For the first worker with ability 2, we iterate the job from the beginning to difficulty == 2, and update the maximum profit so far, which is 3. For the second worker with ability 4, we iterate the job from difficulty == 2 to difficulty == 4, and update the maximum profit so far, which is 7. The job pointer is monotonic, so we can find the maximum profit job for each worker efficiently. It's similar to the precomputed maximum profit array in the binary search solution.
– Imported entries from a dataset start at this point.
/-! ### The three units as functions -/

/-- R101: the padded message is the message, 0x80, the least number of zero bytes that makes the total a multiple of 64,
and the length in bits; its length is `64 * ((L + 8) div 64 + 1)`; and for the lengths the engine hashes it is as listed. -/
def Obligations.PaddingLength : Prop :=
  (∀ msg, msg.length < 2 ^ 61 → ∃ k, pad msg = msg ++ [0x80] ++ List.replicate k 0 ++ bytesBE (8 * msg.length) 8
      ∧ (msg.length + 1 + k + 8) % 64 = 0 ∧ (∀ j, (msg.length + 1 + j + 8) % 64 = 0 → k ≤ j)
      ∧ (k : Int) = (55 - (msg.length : Int)) % 64
      ∧ (pad msg).length = 64 * ((msg.length + 8) / 64 + 1))
    ∧ (∀ msg, msg.length = 72 ∨ msg.length = 84 ∨ 65 ≤ msg.length ∧ msg.length ≤ 119 → (pad msg).length = 128)
    ∧ ∀ msg, 120 ≤ msg.length ∧ msg.length ≤ 128 → (pad msg).length = 192

/-- R103: the schedule has 80 words, the first sixteen are the block's own words, and each later word is the recurrence on
the words 3, 8, 14 and 16 before it. -/
def Obligations.ScheduleRecurrence : Prop :=
  ∀ block, (schedule block).length = 80 ∧ (∀ t, t < 16 → (schedule block).getD t 0 = beWord block (4 * t))
    ∧ ∀ t, 16 ≤ t → t < 80 →
        (schedule block).getD t 0
          = rotl ((schedule block).getD (t - 3) 0 ^^^ (schedule block).getD (t - 8) 0
              ^^^ (schedule block).getD (t - 14) 0 ^^^ (schedule block).getD (t - 16) 0) 1

/-- R104 and R105: the compression is eighty rounds, number t with the round function and the constant of its range and the
schedule's word t, each from the old a to e, and then the five sums modulo 2^32. -/
def Obligations.CompressionIsEightyRounds : Prop :=
  ∀ (h : Chain) (block : List Byte),
    let f : Nat → Word → Word → Word → Word := fun t b c d =>
      if t ≤ 19 then (b &&& c) ||| (~~~b &&& d)
      else if t ≤ 39 ∨ 60 ≤ t then b ^^^ c ^^^ d
      else (b &&& c) ||| (b &&& d) ||| (c &&& d)
    let k : Nat → Word := fun t =>
      if t ≤ 19 then 0x5A827999 else if t ≤ 39 then 0x6ED9EBA1 else if t ≤ 59 then 0x8F1BBCDC else 0xCA62C1D6
    let x := (List.range 80).foldl (fun (x : Chain) t =>
      (⟨rotl x.a 5 + f t x.b x.c x.d + x.e + k t + (schedule block).getD t 0, x.a, rotl x.b 30, x.c, x.d⟩ : Chain)) h
    compress h block = ⟨h.a + x.a, h.b + x.b, h.c + x.c, h.d + x.d, h.e + x.e⟩

/-- R106: the hash is the five chaining words left by compressing the 64-byte blocks of the padded message in order,
starting from the initial value, it is 20 bytes long, and it has the two known values. -/
def Obligations.HashOverBlocks : Prop :=
  (∀ msg, let h := (List.range ((pad msg).length / 64)).foldl
            (fun h i => compress h (((pad msg).drop (64 * i)).take 64)) chainInit
    sha1 msg = bytesBE h.a.toNat 4 ++ bytesBE h.b.toNat 4 ++ bytesBE h.c.toNat 4 ++ bytesBE h.d.toNat 4
        ++ bytesBE h.e.toNat 4
    ∧ (sha1 msg).length = 20)
    ∧ sha1 [] = bytesBE 0xda39a3ee5e6b4b0d3255bfef95601890afd80709 20
    ∧ sha1 [0x61, 0x62, 0x63] = bytesBE 0xa9993e364706816aba3e25717850c26c9cd0d89d 20

/-- R108: the key block is 64 bytes: the key and zero bytes when it has at most 64 bytes, its hash and 44 zero bytes when
it is longer; so keys of at most 64 bytes that differ only by trailing zero bytes give the same digest. -/
def Obligations.KeyBlockAndTrailingZeros : Prop :=
  (∀ key, (keyBlock key).length = 64)
    ∧ (∀ key, key.length ≤ 64 → keyBlock key = key ++ List.replicate (64 - key.length) 0)
    ∧ (∀ key, 64 < key.length → keyBlock key = sha1 key ++ List.replicate 44 0)
    ∧ ∀ key n, key.length + n ≤ 64 → keyBlock (key ++ List.replicate n 0) = keyBlock key
        ∧ ∀ msg, hmacSha1 (key ++ List.replicate n 0) msg = hmacSha1 key msg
fun maxProfitAssignment(difficulty: IntArray, profit: IntArray, worker: IntArray): Int {
    val n = difficulty.size
    val jobs = Array<Job>(n) {
        Job(difficulty[it], profit[it])
    }
    jobs.sortBy { it.difficulty }
    worker.sort()

    var maxProfit = 0
    var totalProfit = 0
    var jobIndex = 0
    for (i in 0 until worker.size) {
        // Iterate through the jobs to find the job with the highest profit that the worker can do, the job is monotonic now.
        // difficulty = 1, 2, 3, 4, ...
        //    workers =          4
        //     profit = 3, 1, 7, 2, ...
        //              3  3  7  7  ...
        while (jobIndex < jobs.size && jobs[jobIndex].difficulty <= worker[i]) {
            maxProfit = maxOf(maxProfit, jobs[jobIndex].profit)
            jobIndex++
        }
        totalProfit += maxProfit
    }
    return totalProfit
}

• Time Complexity: O(n * log n + m * log m), where n is the number of jobs, and m is the number of workers.
  • Sorting the jobs: O(n * log n).
  • Sorting the workers: O(m * log m).
  • Iterating through the jobs and workers: O(n + m).
• Space Complexity: O(n).

Pitfalls

• Not sorting both jobs and workers can lead to inefficient solutions or incorrect matching.
• Forgetting to update the maximum profit as you iterate through jobs can result in assigning suboptimal jobs to workers.
• If jobs with higher difficulty have lower profit, not precomputing the maximum profit up to each difficulty can cause mistakes.
• Be careful with off-by-one errors when advancing pointers, especially when the worker's ability exactly matches a job's difficulty.
• If there are duplicate difficulties, ensure you always keep the highest profit for each difficulty.